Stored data

☆ ☆ ☆ ☆ ☆

theorem longLatencyResult (n : Nat) (r : ResultIn) : Statement (.longLatencyResult n r) := by
  intro w he
  simp [encode] at he

theorem bankMoveComplete (core : Nat) (idx : Nat) : Statement (.bankMoveComplete core idx) := by
  intro w he
  simp [encode] at he

theorem bankReturn (core : Nat) : Statement (.bankReturn core) := by
  intro w he
  simp [encode] at he

theorem drainComplete (core : Nat) (idx : Nat) : Statement (.drainComplete core idx) := by
  intro w he
  simp [encode] at he

theorem reqMessageArrival (m : MsgIn) : Statement (.reqMessageArrival m) := by
  intro w he
  simp [encode] at he

theorem repMessageArrival (m : MsgIn) : Statement (.repMessageArrival m) := by
  intro w he
  simp [encode] at he

theorem heldMessageEnter (core : Nat) (rep : Bool) (n : Nat) : Statement (.heldMessageEnter core rep n) := by
  intro w he
  simp [encode] at he

theorem refused (m : MsgIn) : Statement (.refused m) := by
  intro w he
  simp [encode] at he

theorem handlerStart (core : Nat) : Statement (.handlerStart core) := by
  intro w he
  simp [encode] at he

theorem handlerStartNotice (n : Nat) : Statement (.handlerStartNotice n) := by
  intro w he
  simp [encode] at he

theorem handlerSlotFree (core : Nat) (slot : Nat) : Statement (.handlerSlotFree core slot) := by
  intro w he
  simp [encode] at he

theorem watchpointMatch (n : Nat) : Statement (.watchpointMatch n) := by
  intro w he
  simp [encode] at he

theorem dependenceSatisfied (inst : Nat) : Statement (.dependenceSatisfied inst) := by
  intro w he
  simp [encode] at he

theorem pendingEnterQueue (disp : Nat) : Statement (.pendingEnterQueue disp) := by
  intro w he
  simp [encode] at he

theorem taskDispatch (disp : Nat) : Statement (.taskDispatch disp) := by
  intro w he
  simp [encode] at he

theorem taskAging (disp : Nat) (inst : Nat) : Statement (.taskAging disp inst) := by
  intro w he
  simp [encode] at he

theorem preempt (disp : Nat) : Statement (.preempt disp) := by
  intro w he
  simp [encode] at he

theorem resume (core : Nat) : Statement (.resume core) := by
  intro w he
  simp [encode] at he

theorem taskCompletion (inst : Nat) : Statement (.taskCompletion inst) := by
  intro w he
  simp [encode] at he

theorem hostMemWrite (place : HostPlace) (data : List Byte) (poisoned : Bool) : Statement (.hostMemWrite place data poisoned) := by
  intro w he
  simp [encode] at he

theorem hostMemRead (place : HostPlace) (n : Nat) : Statement (.hostMemRead place n) := by
  intro w he
  simp [encode] at he

theorem hostBar0Write (off : Nat) (v : Word) : Statement (.hostBar0Write off v) := by
  intro w he
  simp [encode] at he

theorem hirq (v : Word) : Statement (.hirq v) := by
  intro w he
  simp [encode] at he

theorem spdmMeasurement : Statement .spdmMeasurement := by
  intro w he
  simp [encode] at he

theorem shootdownGo (port : Nat) (v : Word) : Statement (.shootdownGo port v) := by
  intro w he
  simp [encode] at he

theorem shootdownComplete (port : Nat) : Statement (.shootdownComplete port) := by
  intro w he
  simp [encode] at he

theorem wbRewalk (core : Nat) (idx : Nat) : Statement (.wbRewalk core idx) := by
  intro w he
  simp [encode] at he

theorem wbwaitExpiry (core : Nat) (idx : Nat) : Statement (.wbwaitExpiry core idx) := by
  intro w he
  simp [encode] at he

theorem l1Eviction (core : Nat) (line : Nat) : Statement (.l1Eviction core line) := by
  intro w he
  simp [encode] at he

theorem nearPartitionEviction (cl : Nat) (line : Nat) : Statement (.nearPartitionEviction cl line) := by
  intro w he
  simp [encode] at he

theorem homePartitionEviction (line : Nat) : Statement (.homePartitionEviction line) := by
  intro w he
  simp [encode] at he

theorem forwardedRead (core : Nat) (word : Nat) : Statement (.forwardedRead core word) := by
  intro w he
  simp [encode] at he

theorem pageGrantRequest (page : Nat) (pkg : Nat) (aim : GrantAim) : Statement (.pageGrantRequest page pkg aim) := by
  intro w he
  simp [encode] at he

theorem readLeaseExpiry (page : Nat) : Statement (.readLeaseExpiry page) := by
  intro w he
  simp [encode] at he

theorem grantHandOver (h : HandOver) : Statement (.grantHandOver h) := by
  intro w he
  simp [encode] at he

theorem grantRecall (page : Nat) : Statement (.grantRecall page) := by
  intro w he
  simp [encode] at he

theorem baseDieAtomicResult (n : Nat) (bad : Bool) : Statement (.baseDieAtomicResult n bad) := by
  intro w he
  simp [encode] at he

theorem ferryTake (cl : Nat) : Statement (.ferryTake cl) := by
  intro w he
  simp [encode] at he

theorem landingCount (cl : Nat) (n : Nat) : Statement (.landingCount cl n) := by
  intro w he
  simp [encode] at he

theorem ringRecordWrite (cl : Nat) (n : Nat) : Statement (.ringRecordWrite cl n) := by
  intro w he
  simp [encode] at he

theorem ferryFinish (cl : Nat) (n : Nat) : Statement (.ferryFinish cl n) := by
  intro w he
  simp [encode] at he

theorem ferryWbRewalk (cl : Nat) (n : Nat) : Statement (.ferryWbRewalk cl n) := by
  intro w he
  simp [encode] at he

theorem leaseGrant (cl : Nat) : Statement (.leaseGrant cl) := by
  intro w he
  simp [encode] at he

theorem opaCommandAccept (cl : Nat) : Statement (.opaCommandAccept cl) := by
  intro w he
  simp [encode] at he

theorem leaseClockExpiry (cl : Nat) : Statement (.leaseClockExpiry cl) := by
  intro w he
  simp [encode] at he

theorem opaFreeze (cl : Nat) : Statement (.opaFreeze cl) := by
  intro w he
  simp [encode] at he

theorem composeForm (cl : Nat) : Statement (.composeForm cl) := by
  intro w he
  simp [encode] at he

theorem ergMispredictSquash (core : Nat) (idx : Nat) : Statement (.ergMispredictSquash core idx) := by
  intro w he
  simp [encode] at he

theorem linkRetry (r : Retry) : Statement (.linkRetry r) := by
  intro w he
  simp [encode] at he

theorem ucieEdgeFail (die : Nat) (nb : Nat) : Statement (.ucieEdgeFail die nb) := by
  intro w he
  simp [encode] at he

theorem ualinkPortFail (port : Nat) : Statement (.ualinkPortFail port) := by
  intro w he
  simp [encode] at he

theorem cxlLinkDown : Statement .cxlLinkDown := by
  intro w he
  simp [encode] at he

theorem portfail (v : Word) : Statement (.portfail v) := by
  intro w he
  simp [encode] at he

theorem agentSuspect (a : Agent) (svc : Nat) (pa : Nat) : Statement (.agentSuspect a svc pa) := by
  intro w he
  simp [encode] at he

theorem agentDeclareDead (a : Agent) : Statement (.agentDeclareDead a) := by
  intro w he
  simp [encode] at he

theorem agentReadmit (a : Agent) : Statement (.agentReadmit a) := by
  intro w he
  simp [encode] at he

theorem staleMessageDrop (a : Agent) (svc : Nat) (inc : Nat) : Statement (.staleMessageDrop a svc inc) := by
  intro w he
  simp [encode] at he

theorem erracc (core : Nat) (v : Word) : Statement (.erracc core v) := by
  intro w he
  simp [encode] at he

theorem cbukill (cl : Nat) (v : Word) : Statement (.cbukill cl v) := by
  intro w he
  simp [encode] at he

theorem mbicfg (stack : Nat) (v : Word) : Statement (.mbicfg stack v) := by
  intro w he
  simp [encode] at he

theorem mbiLaneTurn (stack : Nat) : Statement (.mbiLaneTurn stack) := by
  intro w he
  simp [encode] at he

theorem route (p : Nat) (v : Word) : Statement (.route p v) := by
  intro w he
  simp [encode] at he

theorem agentStateWrite (a : Agent) (v : Word) : Statement (.agentStateWrite a v) := by
  intro w he
  simp [encode] at he

theorem htab (v : Word) : Statement (.htab v) := by
  intro w he
  simp [encode] at he

theorem hotq (v : Word) : Statement (.hotq v) := by
  intro w he
  simp [encode] at he

theorem vlanes (v : Word) : Statement (.vlanes v) := by
  intro w he
  simp [encode] at he

theorem flexcfg (v : Word) : Statement (.flexcfg v) := by
  intro w he
  simp [encode] at he

theorem saveptr (v : Word) : Statement (.saveptr v) := by
  intro w he
  simp [encode] at he

theorem ptbase (asid : Bool) (v : Word) : Statement (.ptbase asid v) := by
  intro w he
  simp [encode] at he

theorem pkgid (v : Word) : Statement (.pkgid v) := by
  intro w he
  simp [encode] at he

theorem mboxpol (depth : Bool) (v : Word) : Statement (.mboxpol depth v) := by
  intro w he
  simp [encode] at he

theorem fcsr (seed : Bool) (v : Word) : Statement (.fcsr seed v) := by
  intro w he
  simp [encode] at he

theorem deviceRegisterWrite (off : Nat) (v : Word) : Statement (.deviceRegisterWrite off v) := by
  intro w he
  simp [encode] at he

theorem cxlCacheSnoop (cl : Nat) (pa : Nat) (data : List Byte) : Statement (.cxlCacheSnoop cl pa data) := by
  intro w he
  simp [encode] at he

theorem peerModuleAccess (sender : PeerFrom) (op : PeerOp) : Statement (.peerModuleAccess sender op) := by
  intro w he
  simp [encode] at he

theorem leaseRecordExpiry (page : Nat) (pkg : Nat) : Statement (.leaseRecordExpiry page pkg) := by
  intro w he
  simp [encode] at he

theorem opaFreezeEnd (cl : Nat) : Statement (.opaFreezeEnd cl) := by
  intro w he
  simp [encode] at he

theorem opaCommandComplete (core : Nat) (idx : Nat) (e : OpaErr) : Statement (.opaCommandComplete core idx e) := by
  intro w he
  simp [encode] at he

end Sys2Proof.Laws.RoundTrip
end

☆ ☆ ☆ ☆ ☆

Locate the word "inst" in the data above. Copy every line carrying it.

**ANSWER TO THIS PROBLEM**
theorem dependenceSatisfied (inst : Nat) : Statement (.dependenceSatisfied inst) := by
theorem taskAging (disp : Nat) (inst : Nat) : Statement (.taskAging disp inst) := by
theorem taskCompletion (inst : Nat) : Statement (.taskCompletion inst) := by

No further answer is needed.